The following code solves the recurrence by filling a table \(M[\cdot]\).
M[1] ← 0
for i ← 2 to n do {
M[i] ← ∞
for k ← 1 to i-1 do
M[i] ← min(M[i], M[k]+C[k,i])
}
Suppose the cost function \(c(\cdot,\cdot)\) is given as the following 2d-array of numbers
2 | 3 | 4 | 5 | 6 | 7 | |
---|---|---|---|---|---|---|
1 | 100 | 200 | 300 | 400 | 500 | 600 |
2 | 50 | 100 | 150 | 200 | 300 | |
3 | 60 | 100 | 115 | 240 | ||
4 | 40 | 70 | 100 | |||
5 | 40 | 40 | ||||
6 | 20 |
The filled-in table \(M\) then looks like this
i | 1 | 2 | 3 | 4 | 5 | 6 | 7 |
---|---|---|---|---|---|---|---|
M[i] | 0 | 100 | 150 | 200 | 240 | 265 | 280 |
In order to find the corresponding route, we can record the minimizers in a table as we are filling in the \(M[\cdot]\) table, like so:
i | 1 | 2 | 3 | 4 | 5 | 6 | 7 |
---|---|---|---|---|---|---|---|
M[i] | 0 | 100 | 150 | 200 | 240 | 265 | 280 |
K[i] | 1 | 2 | 2 | 4 | 3 | 5 |
Question: What is curious about the cheapest way to fly to city 6?

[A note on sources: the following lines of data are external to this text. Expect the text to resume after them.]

/-! Switching (R217, R222). -/

/-- Show a power domain that its function's EN switches (R405). [log entry 42 DEDUCED] -/
def ownDomain (s : State) (d : Nat) (on : Bool) : State :=
  (s.setFld PWR_DOM_CTRL_EN (b2n on) d).setFld PWR_DOM_CTRL_STATE (if on then 2 else 0) d
/-- SETTLE of BST_HSTAT: relock, training or a settle frame in progress. -/
def showSettle (s : State) (n : Nat) : State :=
  let h := s.head n
  s.setFld BST_HSTAT_SETTLE (b2n (s.headState n != 0 && (h.relock || h.training || h.settleDue || h.settle))) n
/-- Whether the head's line clock has begun a frame. -/
def lcFrameNo (s : State) (n : Nat) : Nat := (s.lclock n).frame
/-- Enter ON: the raster begins at the line clock's next frame start. -/
def headOn (s : State) (n : Fin 4) : State :=
  let f := if (s.lclock n).live then (s.lcFrameNo n + 1) % 2 ^ 32 else 0
  let h := s.head n
  let s := s.setHead n { h with running := false, dueF := f, dueB := 0, fetF := f, fetY := 0, settleDue := h.cfg.dp, relock := false }
  (s.startDone (.head n) true).showSettle n
/-- STARTING of a head (R41, R42, R217): checks, the shadows and the line clock's taken with what its bit of SDL_LC_APPLY asked for, the
domain on; a DisplayPort head trains. -/
def headStart (s : State) (n : Fin 4) : State :=
  let c := s.headShadows n
  let r := s.headCheck n c
  if r ≠ 0 then (s.commitRefused n r).startDone (.head n) false
  else
    let s := s.setHead n { hpd := (s.head n).hpd, seq := (s.head n).seq, cfg := c, training := c.dp }
    let s := s.setFld SDL_LC_APPLY_APPLY (setBits (s.fld SDL_LC_APPLY_APPLY) n 1 0)
    let s := ((s.setFld BST_HSTAT_REASON 0 n).lcApply n false).ownDomain (182 + n) true
    let s := (s.admitHead n).showSettle n
    if c.dp then s else s.headOn n
/-- The head is OFF: its domain is powered down. -/
def headOff (s : State) (n : Fin 4) : State :=
  let s := s.setHead n { hpd := (s.head n).hpd, seq := (s.head n).seq }
  let s := s.ownDomain (182 + n) false
  let s := s.setFld BST_COMMIT_COMMIT (setBits (s.fld BST_COMMIT_COMMIT) n 1 0)
  let s := ((s.setFld BST_HSTAT_LINKUP 0 n).setFld BST_HSTAT_DUSK 0 n).setFld BST_HSTAT_HOLDMODE 0 n
  let s := s.setFld ARC_RESV_RATE 0 (68 + n)
  s.admitShow.showSettle n
/-- The work that a write of a head's EN begins (R217). [log entry 144 DEDUCED] -/
def headWork (x : State × SwWork) (n : Fin 4) : State :=
  match x.2 with
  | .start => x.1.headStart n
  | _ => x.1
/-- A write of EN (R217, R222): cleared in STARTING, the head turns OFF at once. -/
def headEnable (s : State) (n : Fin 4) (en : Bool) : State :=
  if s.headState n = 1 ∧ en = false then ((s.setFnEn (.head n) false).setFnState (.head n) 0).headOff n
  else headWork (s.enWrite (.head n) en) n
/-- The head scans a frame: it is ON, or completes its frame in STOPPING (R217). -/
def scanning (s : State) (n : Nat) : Bool := s.headState n == 2 || (s.headState n == 3 && (s.head n).running)
/-- Work for frame `f` goes on: any in ON, the frame in progress in STOPPING. -/
def scansFrame (s : State) (n f : Nat) : Bool := s.headState n == 2 || (s.headState n == 3 && (s.head n).running && (s.head n).frame == f)
/-- STOPPING is complete: the frame and one idle frame period are over, or no frame will start (R217). -/
def headStopped (s : State) (n : Nat) : Bool :=
  let h := s.head n
  h.ovr || !(s.lclock n).live
/-- The link is down (R222). -/
def linkLost (s : State) (n : Nat) : State :=
  let h := s.head n
  let s := s.setHead n { h with linkDrop := true, failAt := none }
  (s.setFld BST_HSTAT_LINKUP 0 n).alarm (0x18 + n) 0x0504
/-- HPD_LOSS (R222): HPD falls, or the link drops out of training, after which it retrains at once. -/
def hpdLoss (s : State) (n : Nat) (pin : Bool) : State :=
  let h := s.head n
  let up := s.on BST_HSTAT_LINKUP n
  let s := s.setHead n { h with hpd := h.hpd && !pin, training := if up ∧ ¬ pin then true else h.training && !(pin && s.headState n == 2) }
  (if up then s.linkLost n else s).showSettle n
/-- HPD_RETURN (R222): the head retrains. -/
def hpdReturn (s : State) (n : Nat) : State :=
  let h := s.head n
  let again := (s.headState n == 2 || s.headState n == 1) && h.cfg.dp && !s.on BST_HSTAT_LINKUP n
  (s.setHead n { h with hpd := true, training := h.training || again, failAt := none }).showSettle n
/-- Whether a training attempt's result can come now: the first, or the one 100 ms after the last failure. -/
def trainDue (s : State) (n : Nat) : Bool :=
  let h := s.head n
  h.training && (s.headState n == 1 || s.headState n == 2)
    && (match h.failAt with | none => true | some t => decide (t + 100000 * usTicks ≤ s.tick))
/-- The result of a training attempt (R222); it cannot succeed while HPD is absent. [log entry 145 DESIGN CHOICE] -/
def trainResult (s : State) (n : Fin 4) (ok : Bool) : State :=
  let h := s.head n
  if ok ∧ h.hpd then
    let s := s.setHead n { h with training := false, failAt := none, outage := false, relock := false, settleDue := true }
    let s := s.setFld BST_HSTAT_LINKUP 1 n
    let s := if s.headState n = 1 then s.headOn n else s
    s.showSettle n
  else
    let s := s.setHead n { h with failAt := some s.tick, outage := true }
    if h.outage then s else (s.raise BST_HSTAT_TRAIN_FAIL n).alarm (0x1C + n) 0x0505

We can print the cheapest route with a simple recursive algorithm.
/* print out the cheapest route from 1 to k, starting at city 1 */
stops(k) {
if k = 1 then
print 1
else {
stops(K[k])
print k
}
}
stops(n)
.The running time for printing out the cheapest route is \(O(n)\).